Black on the Block is also about North Kenwood-Oakland's history and position as a black neighborhood within a larger context of urban policies and projects. A victim of discriminatory federal home appraisal practices in the 1930s and 1940s, recipient of thousands of units of public housing in the 1950s and 1960s, innocent bystander to urban renewal, and dead space on the radar screens of planners in the 1970s, North Kenwood-Oakland has been shaped by politicians and the businessmen and institutional leaders who influence them. The most recent interventions have been to undo the actions of previous generations of city leaders. Along with other U.S. cities, Chicago is in the midst of a major experiment in the provision and location of public housing, driven by federal initiatives such as the Homeownership and Opportunity for People Everywhere (HOPE) VI program, which aims to transform public housing for poor families into "mixed-income communities." It is in this policy context that the Chicago Housing Authority developed its "Plan for Transformation," which calls for the demolition of at least eighteen thousand units of public housing. Already, most of the concentrated public housing in North Kenwood-Oakland has been demolished to make way for row houses and apartment buildings. The hope is that these new developments-in which poor, less poor, and not poor families will live side by side-will be more palatable to the middle class than were the public housing high-rises of the 1950s and 1960s. The more pleasant design of public housing, the logic goes, will entice the middle and upper classes back to central city neighborhoods. This process, more commonly known as gentrification, is happening in North Kenwood-Oakland, but with a decidedly black flavor. Since the neighborhood is not an island, this book situates the development activity in North Kenwood-Oakland within broader urban and national political and economic trends.

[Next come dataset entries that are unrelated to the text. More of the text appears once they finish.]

-- ==== Sys2Proof/Machine/Address.lean ====
section
/-!
DEFINITION. Address-register operations (spec/43_address_register.md): LD I, NNN; ADD I, Vx. Neither writes a flag.
-/
namespace Sys2Proof.Machine

/-- R160. -/
def execLdINNN (nnn : Addr) (s : State) : Host.Outcome State Fault Refusal :=
  conclude s (.ok (s.writeI (embedded nnn)).advance)

/-- R161: adds the register's value, never the nibble; the sum wraps at 12 bits in the write. -/
def execAddIVx (x : VReg) (s : State) : Host.Outcome State Fault Refusal :=
  conclude s (.ok (s.writeI (s.base + s.value x)).advance)

end Sys2Proof.Machine
end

The Conservation of North Kenwood-Oakland

Along Chicago's south lakefront, a mile from the campus of the University of Chicago, and a ten-minute drive from downtown, North Kenwood-Oakland (NKO) has been rediscovered as ripe for new investment, as have many inner-city neighborhoods across the United States, and in many European cities as well. The City of Chicago is actively facilitating this process, having designated the neighborhood in 1990 as a "conservation area." That status, legally supported in both state and federal law, enabled community residents to work with city planners to develop a conservation plan. Ongoing advising and monitoring of the conservation area and its plan is done by the Conservation Community Council (CCC), a body of residents approved by the alderman-the community's elected representative to city government-and the mayor. Meetings of the CCC are central sites of negotiation and contestation over visions of NKO's future.

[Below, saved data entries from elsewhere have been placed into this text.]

/-- What RET, JP, CALL, SE and SNE leave unchanged whenever they answer a next state: every general register, I, every pixel, every
byte of memory, the stop samples and the draw count; and JP, SE and SNE the call stack and the run state too (R23, R25, R29, R36). -/
def Obligations.ControlTransferFrame : Prop :=
  ∀ (i : Instr) (s t : State),
    (i = .ret ∨ (∃ nnn, i = .call nnn) ∨ (∃ nnn, i = .jp nnn) ∨ (∃ x nn, i = .se x nn) ∨ (∃ x nn, i = .sne x nn)) →
    exec i s = .next t →
    (∀ x, t.readV x = s.readV x) ∧ t.i = s.i ∧ (∀ y x, t.fb.pixel y x = s.fb.pixel y x) ∧
    (∀ a, t.mem.byteAt a = s.mem.byteAt a) ∧ t.stop = s.stop ∧ t.drawDone = s.drawDone ∧
    ((i ≠ .ret ∧ ∀ nnn, i ≠ .call nnn) → t.stack = s.stack ∧ t.run = s.run)

/-! ## Register operations (42_register_ops.md) -/

/-- LD Vx, NN stores the immediate in register x, VF included (R150, the spec's decision D32), and advances PC by 2. -/
def Obligations.LoadImmediateSetsRegister : Prop :=
  ∀ (x : VReg) (nn : Byte) (s : State),
    ∃ t, exec (.ldVxNN x nn) s = .next t ∧ t.readV x = nn ∧ (∀ y, y ≠ x → t.readV y = s.readV y) ∧
      t = { s with v := t.v, pc := s.pc + 2 }

/-- ADD Vx, NN stores the sum modulo 256 in register x, writes no flag anywhere, and advances PC by 2 (R151). -/
def Obligations.AddImmediateWraps : Prop :=
  ∀ (x : VReg) (nn : Byte) (s : State),
    ∃ t, exec (.addVxNN x nn) s = .next t ∧ (t.readV x).toNat = ((s.readV x).toNat + nn.toNat) % 256 ∧
      (∀ y, y ≠ x → t.readV y = s.readV y) ∧ t = { s with v := t.v, pc := s.pc + 2 }

/-- LD Vx, Vy stores register y in register x and advances PC by 2; x = y changes only PC (R152; that x is the destination is the
spec's decision D19). -/
def Obligations.CopyRegisterSetsDestination : Prop :=
  ∀ (x y : VReg) (s : State),
    ∃ t, exec (.ldVxVy x y) s = .next t ∧ t.readV x = s.readV y ∧ (∀ z, z ≠ x → t.readV z = s.readV z) ∧
      t = { s with v := t.v, pc := s.pc + 2 }

/-- What the three register operations leave unchanged: every register but x, I, the stack, every pixel, every byte of memory, the
run state, the stop samples and the draw count (R23, R151: no flag). -/
def Obligations.RegisterOperationFrame : Prop :=
  ∀ (x y : VReg) (nn : Byte) (i : Instr) (s t : State), (i = .ldVxNN x nn ∨ i = .addVxNN x nn ∨ i = .ldVxVy x y) →
    exec i s = .next t →
    (∀ z, z ≠ x → t.readV z = s.readV z) ∧ t.i = s.i ∧ t.stack = s.stack ∧
    (∀ py px, t.fb.pixel py px = s.fb.pixel py px) ∧ (∀ a, t.mem.byteAt a = s.mem.byteAt a) ∧
    t.run = s.run ∧ t.stop = s.stop ∧ t.drawDone = s.drawDone

/-! ## Address register (43_address_register.md) -/

/-- LD I, NNN sets I to the embedded address, advances PC by 2 and changes nothing else (R160). -/
def Obligations.LoadAddressRegister : Prop :=
  ∀ (nnn : Addr) (s : State), exec (.ldINNN nnn) s = .next { s with i := nnn, pc := s.pc + 2 }

/-- ADD I, Vx adds the register's value to I modulo 4096, writes no flag, advances PC by 2 and changes nothing else (R161; that VF
stays is the spec's decision D18). -/
def Obligations.AddToAddressRegisterWraps : Prop :=
  ∀ (x : VReg) (s : State),
    ∃ t, exec (.addIVx x) s = .next t ∧ t.i.toNat = (s.i.toNat + (s.readV x).toNat) % 4096 ∧
      t = { s with i := t.i, pc := s.pc + 2 }

/-- What the two address-register operations leave unchanged: every general register (VF too), the stack, every pixel, every byte of
memory, the run state, the stop samples and the draw count (R23, R25; VF by the spec's decision D18). -/
def Obligations.AddressOperationFrame : Prop :=
  ∀ (nnn : Addr) (x : VReg) (i : Instr) (s t : State), (i = .ldINNN nnn ∨ i = .addIVx x) → exec i s = .next t →
    (∀ z, t.readV z = s.readV z) ∧ t.stack = s.stack ∧ (∀ py px, t.fb.pixel py px = s.fb.pixel py px) ∧
    (∀ a, t.mem.byteAt a = s.mem.byteAt a) ∧ t.run = s.run ∧ t.stop = s.stop ∧ t.drawDone = s.drawDone

/-! ## Display (44_display.md) -/

/-- CLS clears every pixel, advances PC by 2 and changes nothing else: no register, no flag, no draw_done (R170). -/
def Obligations.ClearScreenClearsEveryPixel : Prop :=
  ∀ s : State, ∃ t, exec .cls s = .next t ∧ (∀ y x, t.fb.pixel y x = false) ∧
    t = { s with fb := t.fb, pc := s.pc + 2 }

/-- DRW whose sprite is in bounds completes. Bit `bit` of sprite row `row` is XORed into the pixel at
((Vx + bit) mod 64, (Vy + row) mod 32), with the coordinates, I and the sprite read before any write; every other pixel keeps its
value; VF is 1 if some sprite bit is 1 where the pixel was 1, else 0; PC advances by 2; draw_done is signalled once; nothing else
changes (R171, R173, R174; bit index 0 is the most significant bit by the spec's decision D14, the order of reads D15, the screen
size D3, the signal D23; its count is log entry 4). -/
def Obligations.DrawComposesSprite : Prop :=
  ∀ (x y : VReg) (n : Nibble) (s : State), s.spriteInBounds n →
    ∃ t, exec (.drw x y n) s = .next t ∧
      (∀ row bit, row < n.toNat → bit < 8 →
        t.fb.pixel (Fin.ofNat 32 ((s.readV y).toNat + row)) (Fin.ofNat 64 ((s.readV x).toNat + bit)) =
          xor (s.fb.pixel (Fin.ofNat 32 ((s.readV y).toNat + row)) (Fin.ofNat 64 ((s.readV x).toNat + bit)))
            ((s.mem.byteAt (s.i.toNat + row)).getLsbD (7 - bit))) ∧
      (∀ py px, (∀ row bit, row < n.toNat → bit < 8 →
          py ≠ Fin.ofNat 32 ((s.readV y).toNat + row) ∨ px ≠ Fin.ofNat 64 ((s.readV x).toNat + bit)) →
        t.fb.pixel py px = s.fb.pixel py px) ∧
      ((∃ row bit, row < n.toNat ∧ bit < 8 ∧ (s.mem.byteAt (s.i.toNat + row)).getLsbD (7 - bit) = true ∧
          s.fb.pixel (Fin.ofNat 32 ((s.readV y).toNat + row)) (Fin.ofNat 64 ((s.readV x).toNat + bit)) = true) →
        t.readV 15 = 1) ∧
      ((¬ ∃ row bit, row < n.toNat ∧ bit < 8 ∧ (s.mem.byteAt (s.i.toNat + row)).getLsbD (7 - bit) = true ∧
          s.fb.pixel (Fin.ofNat 32 ((s.readV y).toNat + row)) (Fin.ofNat 64 ((s.readV x).toNat + bit)) = true) →
        t.readV 15 = 0) ∧
      (∀ z, z ≠ 15 → t.readV z = s.readV z) ∧
      t = { s with v := t.v, fb := t.fb, pc := s.pc + 2, drawDone := s.drawDone + 1 }

/-- In a draw that completes, a pixel goes from 1 to 0 exactly where it was 1 and a sprite bit that is 1 lands on it; VF is 1 if
this happened to at least one pixel and 0 otherwise, whatever VF was before (R174; which pixel a sprite bit lands on rests on the
spec's decision D14). -/
def Obligations.CollisionIsSetToUnset : Prop :=
  ∀ (x y : VReg) (n : Nibble) (s : State), s.spriteInBounds n →
    ∃ t, exec (.drw x y n) s = .next t ∧ t.run = s.run ∧
      ((∃ py px, s.fb.pixel py px = true ∧ t.fb.pixel py px = false) → t.readV 15 = 1) ∧
      ((∀ py px, s.fb.pixel py px = true → t.fb.pixel py px = true) → t.readV 15 = 0) ∧
      ∀ py px, (s.fb.pixel py px = true ∧ t.fb.pixel py px = false) ↔
        (s.fb.pixel py px = true ∧ ∃ row bit, row < n.toNat ∧ bit < 8 ∧
          py.val = ((s.readV y).toNat + row) % 32 ∧ px.val = ((s.readV x).toNat + bit) % 64 ∧
          (s.mem.byteAt (s.i.toNat + row)).getLsbD (7 - bit) = true)

/-- A draw whose sprite passes the end of memory halts with AddressingFault before any effect (R175, the spec's decision D13). -/
def Obligations.DrawOutOfBoundsHalts : Prop :=
  ∀ (x y : VReg) (n : Nibble) (s : State), 1 ≤ n.toNat → 0xFFF < s.i.toNat + n.toNat - 1 →
    exec (.drw x y n) s = .next { s with run := .halted .addressingFault }

/-- A draw of no rows: VF is 0, PC advances by 2, draw_done is signalled, nothing else changes, wherever I points (R177, the spec's
decision D16; the count of the signal is log entry 4). -/
def Obligations.DrawOfNoRows : Prop :=
  ∀ (x y : VReg) (s : State),
    ∃ t, exec (.drw x y 0) s = .next t ∧ t.readV 15 = 0 ∧ (∀ z, z ≠ 15 → t.readV z = s.readV z) ∧
      t = { s with v := t.v, pc := s.pc + 2, drawDone := s.drawDone + 1 }

/-- Two identical completed draws (x and y not VF, so that the coordinates stay) restore the frame buffer exactly, and the second
reports a collision exactly where the first set a pixel: VF is 1 if the first set at least one, else 0 (the source's sentence S5 that
R178 quotes). Where the first draw did not collide, the second draw's VF is 1 exactly when the sprite has a 1 bit: this is R178's last
sentence in the case that follows from R171 and R174; where every 1 bit of the sprite met a set pixel in the first
draw it contradicts them (log entry 9). -/
def Obligations.DrawTwiceRestores : Prop :=
  ∀ (x y : VReg) (n : Nibble) (s : State), x ≠ 15 → y ≠ 15 → s.spriteInBounds n →
    ∃ t u, exec (.drw x y n) s = .next t ∧ exec (.drw x y n) t = .next u ∧ u.fb = s.fb ∧
      (∀ py px, s.fb.pixel py px = false ∧ t.fb.pixel py px = true ↔
        t.fb.pixel py px = true ∧ u.fb.pixel py px = false) ∧
      ((∃ py px, s.fb.pixel py px = false ∧ t.fb.pixel py px = true) → u.readV 15 = 1) ∧
      ((¬ ∃ py px, s.fb.pixel py px = false ∧ t.fb.pixel py px = true) → u.readV 15 = 0) ∧
      (t.readV 15 = 0 → (u.readV 15 = 1 ↔
        ∃ row bit, row < n.toNat ∧ bit < 8 ∧ (s.mem.byteAt (s.i.toNat + row)).getLsbD (7 - bit) = true))

/-- What CLS and DRW leave unchanged: every register but VF (CLS: VF too), I, the stack, every byte of memory, the stop samples; DRW
alone counts draw_done, and only where it does not halt (R23, R25, R36, R176; the count is log entry 4). -/
def Obligations.DisplayFrame : Prop :=
  ∀ (x y : VReg) (n : Nibble) (i : Instr) (s t : State), (i = .cls ∨ i = .drw x y n) → exec i s = .next t →
    (∀ z, z ≠ 15 ∨ i = .cls → t.readV z = s.readV z) ∧ t.i = s.i ∧ t.stack = s.stack ∧
    (∀ a, t.mem.byteAt a = s.mem.byteAt a) ∧ t.stop = s.stop ∧
    (i = .cls → t.run = s.run ∧ t.drawDone = s.drawDone) ∧
    (i = .drw x y n → t.run = s.run ∧ t.drawDone = s.drawDone + 1 ∨ t.run = .halted .addressingFault ∧ t.drawDone = s.drawDone)

/-! ## Unknown (45_unknown.md) -/

/-- Unknown halts with UnknownInstruction whatever the word, and changes nothing else; so a running machine that fetches a word
outside the map halts so (R190, R100; that PC stays is the spec's decision D8). -/
def Obligations.UnknownHaltsAlone : Prop :=
  (∀ (w : Word) (s : State), exec (.unknown w) s = .next { s with run := .halted .unknownInstruction }) ∧
  (∀ s : State, s.run = .running → s.stopSample = false → s.pc.toNat < 0x0FFF → supportedWord s.wordAtPC = false →
    step s = .next { s with stop := s.stop.tail, run := .halted .unknownInstruction })

/-! ## Whole-machine rules -/

/-- No instruction writes memory: it is constant over a step (R60, the spec's decision D26). -/
def Obligations.NoInstructionWritesMemory : Prop :=
  (∀ (i : Instr) (s t : State), exec i s = .next t → t.mem = s.mem ∧ ∀ a, t.mem.byteAt a = s.mem.byteAt a) ∧
  (∀ s t : State, step s = .next t → t.mem = s.mem)

/-- What a step never does: change more than one general register, or the stack by more than one entry on top (R118, derived there;
R31, R32). -/
def Obligations.StepChangesLittle : Prop :=
  ∀ s t : State, step s = .next t →
    (∃ x, ∀ y, y ≠ x → t.readV y = s.readV y) ∧
    (t.stack = s.stack ∨ t.stack = (s.pc + 2) :: s.stack ∨ ∃ a, s.stack = a :: t.stack)

/-- The invariant is kept by every step: canonical memory, at most 16 return addresses, PC at most 0x1002 and return addresses at most
0x1000 (R27, R30, R31; the bounds rest on the spec's decisions D4, D27, D33; the canonical form is the model's, log entry 2). -/
def Obligations.StepKeepsInvariant : Prop :=
  ∀ s t : State, s.Inv → step s = .next t → t.Inv

/-- The invariant holds of every state any number of steps reaches from a state that meets it (the same rules and decisions). -/
def Obligations.RunKeepsInvariant : Prop :=
  ∀ (k : Nat) (s t : State), s.Inv → Sys2Proof.core.run k s = .next t → t.Inv

/-- PC stays even over every step whose instruction is no JP or CALL with an odd address, and a JP or CALL with an odd address that
completes makes it odd (R28, the spec's decision D9: nothing checks it). -/
def Obligations.EvenPCUnlessOddTarget : Prop :=
  (∀ s t : State, s.Even → step s = .next t → Instr.evenTarget (decode s.wordAtPC) → t.Even) ∧
  (∀ (nnn : Addr) (s t : State), nnn.toNat % 2 = 1 →
    (exec (.jp nnn) s = .next t → t.pc.toNat % 2 = 1) ∧
    (exec (.call nnn) s = .next t → s.stack.length < 16 → t.pc.toNat % 2 = 1))

/-! ## Reset (70_reset_and_hazards.md) -/

/-- The state after reset: registers and I 0, PC 0x200, Running (R45, R241); stack empty and every pixel 0 by the spec's decision D20;
every byte MEM_INIT, here the default 0x00 (D21, log entry 2); no stop sample, no draw counted (log entries 3 and 4). -/
def Obligations.ResetValues : Prop :=
  (∀ x, State.reset.readV x = 0) ∧ State.reset.i = 0 ∧ State.reset.pc = 0x0200 ∧ State.reset.stack = [] ∧
  (∀ y x, State.reset.fb.pixel y x = false) ∧ (∀ a, State.reset.mem.byteAt a = 0x00) ∧ State.reset.run = .running ∧
  State.reset.stopSample = false ∧ State.reset.drawDone = 0

/-- The reset state meets the invariant and is even (R45; entries as for the invariant). -/
def Obligations.ResetMeetsInvariant : Prop := State.reset.Inv ∧ State.reset.Even

/-- R242: an image of even length of at most 3584 bytes loads: its bytes stand in order from 0x200, no other cell is written by the
load, and the engine runs from 0x200; an empty image loads. -/
def Obligations.ResetLoadsImage : Prop :=
  ∀ (init : Nat → Byte) (image : List Byte) (stop : List Bool), image.length % 2 = 0 → image.length ≤ 3584 →
    ∃ t, State.resetWith init image stop = .next t ∧
      (∀ k, k < image.length → t.mem.byteAt (0x200 + k) = image.getD k 0) ∧
      (∀ a, a ≤ 0xFFF → a < 0x200 ∨ 0x200 + image.length ≤ a → t.mem.byteAt a = init a) ∧
      t.run = .running ∧ t.pc = 0x0200

/-- A reset at any time, of a running or a halted machine, with an image that loads: every piece of state but the memory is at its
reset value, whatever it was before (R240, R241, R247; the reset values of the stack and the frame buffer are the spec's decision D20,
the reset during a run D24; the host's stop samples stay the host's, log entry 3). -/
def Obligations.ResetDiscardsAllState : Prop :=
  ∀ (init : Nat → Byte) (image : List Byte) (s : State), image.length % 2 = 0 → image.length ≤ 3584 →
    ∃ t, State.hostReset init image s = .next t ∧ t = { State.reset with mem := t.mem, stop := s.stop } ∧
      (∀ x, t.readV x = 0) ∧ t.i = 0 ∧ t.pc = 0x0200 ∧ t.stack = [] ∧ (∀ y x, t.fb.pixel y x = false) ∧ t.run = .running ∧
      ∀ s' : State, s'.stop = s.stop → State.hostReset init image s' = .next t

The details of the making of a conservation area, plan, and council in North Kenwood-Oakland are complicated, multilayered, and, most importantly, intensely contested by the people who were involved, or-as some would have it-claim they were involved. There is hardly consensus about when discussions were initiated, who were the most vocal proponents, where the planning activity centered, or how the city bureaucracy was engaged and persuaded to support the designation. Perhaps the preface of a 1978 planning document by the Kenwood Oakland Community Organization (KOCO) best presented the challenges inherent in getting everyone to share one vision of community improvement. It stated, "There has been an adversary [sic], rather than a cooperative, relationship between local residents, governmental agencies and private developers. This has either frustrated planning processes or militated against the implementation of plans.... It is recognized that both governmental agencies and private developers have a stake in, a role to play, and resources to deploy in the redevelopment of the community area. Local residents can't go it alone."

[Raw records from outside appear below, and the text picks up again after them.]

-- ==== Sys2Proof/Tests/Slice0.lean ====
section
/-!
SUPPORT. Tests of the model against the vectors of spec/95_test_vectors.md (named in each docstring), and for each statement with
hypotheses a witness that meets them. Expected values are the spec's; the words are written out from the encodings of R85 and R90.
-/
namespace Sys2Proof.Tests
open Sys2Proof Sys2Proof.Machine

/-! ## Helpers -/

/-- The state an outcome goes on with. -/
def goesOn : Host.Outcome State Fault Refusal → Option State
  | .next t => some t
  | .fault _ => none
  | .refused _ => none

/-- One step from `s` with the word placed at its PC. -/
def ran (s : State) (w : Nat) : Option State := goesOn (step (s.withFetchWord 16 w))

/-- Two steps: the word, then whatever is at PC. -/
def ranTwice (s : State) (w : Nat) : Option State := (ran s w).bind fun t => goesOn (step t)

/-- The reset state at another PC. -/
def atPC (p : Word) : State := { State.reset with pc := p }

/-- A stack of `n` equal entries. -/
def deep (n : Nat) : State := { atPC 0x0400 with stack := List.replicate n 0x0202 }

/-- The frame buffer with exactly the listed pixels (y, x) set. -/
def screen (set : List (Fin 32 × Fin 64)) : FrameBuffer 64 32 :=
  set.foldl (fun fb p => fb.set p.1 (fb[p.1].set p.2 true)) FrameBuffer.blank

/-- The pixels of one row at some columns. -/
def look (fb : FrameBuffer 64 32) (y : Fin 32) (cols : List (Fin 64)) : List Bool := cols.map (fb.pixel y)

/-- A register bank with the listed values, every other register 0. -/
def bank (vals : List (Nat × Byte)) : Vector Byte 16 := Vector.ofFn fun k => (vals.lookup k.val).getD 0

/-- A state for a draw: registers, I, frame buffer, sprite bytes from I up. -/
def drawing (vals : List (Nat × Byte)) (i : Addr) (fb : FrameBuffer 64 32) (sprite : List Byte) : State :=
  { State.reset with v := bank vals, i := i, fb := fb, mem := Memory.setBytes [] i.toNat sprite }

/-! ## Well-formedness: the one check there is, refused and accepted -/

theorem test_wf_refuses_unknown_with_a_supported_word :
    (Instr.unknown 0x00E0).wf = false ∧ (Instr.unknown 0x00EE).wf = false ∧ (Instr.unknown 0x1234).wf = false ∧
    (Instr.unknown 0x8120).wf = false ∧ (Instr.unknown 0xF51E).wf = false := by decide

theorem test_wf_accepts :
    (Instr.unknown 0x5120).wf = true ∧ (Instr.unknown 0x8121).wf = true ∧ (Instr.drw 15 15 15).wf = true := by decide

/-! ## Decoding and encoding: words written out bit by bit (2.1) -/

theorem test_decode_cls : decode 0b0000000011100000 = .cls := by decide
theorem test_decode_ret : decode 0b0000000011101110 = .ret := by decide
theorem test_decode_jp : decode 0b0001111111111110 = .jp 0xFFE := by decide
theorem test_decode_call : decode 0b0010101010111100 = .call 0xABC := by decide
theorem test_decode_se : decode 0b0011111100000001 = .se 15 0x01 := by decide
theorem test_decode_sne : decode 0b0100101011111110 = .sne 10 0xFE := by decide
theorem test_decode_ldVxNN : decode 0b0110110010000000 = .ldVxNN 12 0x80 := by decide
theorem test_decode_addVxNN : decode 0b0111000000000001 = .addVxNN 0 0x01 := by decide
theorem test_decode_ldVxVy : decode 0b1000000100100000 = .ldVxVy 1 2 := by decide
theorem test_decode_ldINNN : decode 0b1010111111111110 = .ldINNN 0xFFE := by decide
theorem test_decode_drw : decode 0b1101101010111111 = .drw 10 11 15 := by decide
theorem test_decode_addIVx : decode 0b1111111100011110 = .addIVx 15 := by decide
theorem test_decode_unknown : decode 0b0101000100100000 = .unknown 0x5120 := by decide

/-- Every word that 2.1 lists as Unknown. -/
theorem test_decode_unknown_family_0 :
    decode 0x0000 = .unknown 0x0000 ∧ decode 0x00E1 = .unknown 0x00E1 ∧ decode 0x00EF = .unknown 0x00EF ∧
    decode 0x01E0 = .unknown 0x01E0 ∧ decode 0x0200 = .unknown 0x0200 := by
  refine ⟨?_, ?_, ?_, ?_, ?_⟩ <;> decide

The constellation of people, organizations, and institutions that ultimately got involved in the planning process is the best proof that no one person alone made the conservation area happen. There were, rather, many key players, whose names will be familiar by the end of this book: Robert Lucas was executive director of KOCO, the organization that commissioned the document quoted above. KOCO was involved early on, calling for a conservation area, rehabilitating apartment buildings, and organizing block clubs and tenant organizations that gave human force to the revitalization efforts. Shirley Newsome and her husband Howard Newsome also worked to organize block clubs, and made key contacts with representatives of the University of Chicago, members of the Hyde Park-Kenwood Conservation Community Council, and private developers. Both Lucas and Newsome formed relationships with real estate giant Ferdinand (Ferd) Kramer, whose designs for the neighborhood sparked as much controversy as the conservation plan itself. Izora Davis has been one of the most consistent public housing activists and, along with many comrades, struggled to stay at the planning table throughout the process. Alderman Toni Preckwinkle was not elected until after the North Kenwood-Oakland Conservation Area was designated, but her participation in crafting the conservation plan and her obvious role as the neighborhood's elected representative makes her a key figure in these events. There are so many others who organized subcommittees, did research on the neighborhood's history, demanded greater police services, and fought for decent recreational facilities. And of course there were those who were unflinchingly critical of the conservation process. "I guess I'm hopeful," said Mary Bordelon, perhaps the most ardent and long-suffering skeptic in the neighborhood, to a reporter from a Chicago weekly. "But I see monsters. I've been seeing them around here for a long time." Those monsters were the community outsiders, the big universities, the big developers, the big philanthropies, even the big social science researchers, whose enterprising overtures in the neighborhood were not always to be trusted. These diverse perspectives come through in various parts of the story. Still, I am always mindful that, because I did not live through it, I can never fully grasp all of the effort and resistance that resulted in the "conservation" of North Kenwood-Oakland.

Two years into this research, after I felt I had done enough objective observation-taking notes without meddling, listening without asking-I submitted my name to sit on the CCC, and I was appointed. This position gave me access to information on nearly all facets of neighborhood development, but it also branded me in the eyes of some residents as beholden to the desires of the mayor and alderman who approved my appointment. As one critic argued, the CCC was nothing more than a "puppet board waiting to have its strings pulled." I discuss the complexities of this role further in chapter 4, but in short it gave me a sense of the personal and political stakes of community development and it taught me that there are no easy answers.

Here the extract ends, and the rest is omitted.